The Sense of an Ending

THE SENSE OF AN ENDING. Directed by Ritesh Batra. Written by Nick Payne. Adapted from the novel by Julian Barnes. Starring: Jim Broadbent, Charlotte Rmpling, Harriet Walter, Emily Mortimer, Michelle Dockery. Rating: M. Running time: 108 minutes.

The Sense of an Ending is a distinctive, thoughtful film based on the novel by Julian Barnes’ which won the Man Booker Prize in 2011. It’s a film about memory, how it can deceive and change our lives. It also raises interesting questions about the role played by selective memory and objectivity in both individuals and collective history.

Jim Broadbent (The Iron Lady, The Lady in the Van) plays Tony, in many ways a very ordinary middle-class man in his 60s living a conventional life, who is thrown back into the past when he receives a legacy consisting of a diary and letter which forces him to question his life so far, and the decisions he has made.

The Sense of an Ending also raises questions about the nature of time. In the novel The Go-Between, L P Hartley writes: ‘The past is another country’. The novelist William Faulkener once said: ‘The past is not dead; it’s not even past’. The theoretical physicist Lee Smolin argues in his book Time Reborn that only the present is real.

Boasting an impressive cast which includes the inimitable Charlotte Rampling, these questions and those pertaining to Tony’s past are explored, although not completely resolved, in a positive way that allows Tony to move forward in the river of time.

A BBC/US coproduction, The Sense of an Ending is directed by the Indian filmmaker Ratesh Batra, who wrote and directed The Lunchbox, an inspiring film about the role played by a lunchbox in bringing two lonely and unhappy people together (available for download on SBS On Demand).

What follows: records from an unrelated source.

/-- The nodes of a partition in order, at most `fuel` (R186). -/
def netChain (node : Nat → NetNode) : (fuel : Nat) → Nat → List NetNode
  | 0, _ => []
  | fuel + 1, i => let nd := node i; if nd.last then [nd] else nd :: netChain node fuel nd.next
/-- The nodes of a task. -/
def State.taskNodes (s : State) (r t : Nat) : List NetNode :=
  netChain (s.netNode r) 8192 (s.fld (R.TK_CFG r t) F.TK_CFG_ENTRY)
/-- The references that a node reads, and those that it writes (R197). -/
def NetNode.reads (nd : NetNode) : List Nat :=
  [nd.a, nd.c] ++ (if nd.kb then [] else [nd.b]) ++
    (if nd.opc = 0x3A ∨ nd.opc = 0x3B ∨ nd.opc = 0x44 ∨ nd.opc = 0x45 then [nd.dst] else []) ++
    (if nd.opc = 0x40 ∨ nd.opc = 0x41 ∨ nd.opc = 0x42 ∨ nd.opc = 0x43 then [nd.c + 1, nd.c + 2] else [])
def NetNode.writes (nd : NetNode) : List Nat :=
  nd.dst :: (if nd.opc = 0x38 ∨ nd.opc = 0x39 ∨ nd.opc = 0x44 ∨ nd.opc = 0x45 then [nd.c]
    else if nd.opc = 0x40 ∨ nd.opc = 0x41 ∨ nd.opc = 0x42 then [nd.c, nd.c + 1, nd.c + 2] else [])
/-- Every segment that a list of references names has landed or is declared missing; STATION_STATUS waits for the
cut-off (R59, R216, R366). -/
def State.refsLanded (s : State) (refs : List Nat) : Bool :=
  s.cyc.cut || refs.all (fun ref =>
    let i := Ref.index ref
    match Ref.space ref with
    | 0 => match s.wordStn (i % 65536) with
      | some k => (s.stnX k).got.isSome
      | none => true
    | 7 => !(0x100 ≤ i && i < 0x100 + 504) || ref = Ref.none
    | _ => true)
/-- An instance of an in-phase task is live. -/
def State.taskGoes (s : State) (r t : Nat) : Bool := s.taskInPhase r t && (s.taskX (taskKey r t)).live
/-- Another in-phase task of the region has a live instance and writes a local or a flag that this one reads
(R216). -/
def State.taskWaits (s : State) (r t : Nat) (refs : List Nat) : Bool :=
  (s.usedTasks r).any (fun u => u ≠ t && s.taskGoes r u && ((s.taskNodes r u).any (fun nd =>
    nd.writes.any (fun w => (Ref.space w = 2 || isFlagRef w) && refs.contains w))))
/-- A ready task may be dispatched (R216); one that has been dispatched resumes. -/
def State.taskMay (s : State) (r t : Nat) : Bool :=
  if (s.taskX (taskKey r t)).disp.isSome || !s.taskInPhase r t then true
  else
    let refs := ((s.taskNodes r t).map NetNode.reads).flatten
    s.refsLanded refs && !s.taskWaits r t refs
/-- Every in-phase instance of a region is complete: the region reports Phase N done (R62). -/
def State.regionDone (s : State) (r : Nat) : Bool := !(s.usedTasks r).any (s.taskGoes r)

Batra read Julian Barnes’ novel in 2011. He admits his filmic take is very different to the book in many ways, but Batra brings the book’s complex upper-middle-class characters to life with great empathy and psychological realism.

The film’s point of view is almost entirely that of the emotionally closed-off Tony, and we become aware of this from the story’s many lacunas, and way other characters in the film view him, in particular his daughter Susie (Michelle Dockery from Downton Abbey), ex-wife Margaret (Harriet Walter), and his passion from the past, Veronica (Rampling).

According to Ritesh, The Sense of an Ending is about growing up in old age. From the point of view of contemporary filmmaking however, it is another memorable example of how cinema is more than capable of holding its own in the new age of ‘Indie’ TV.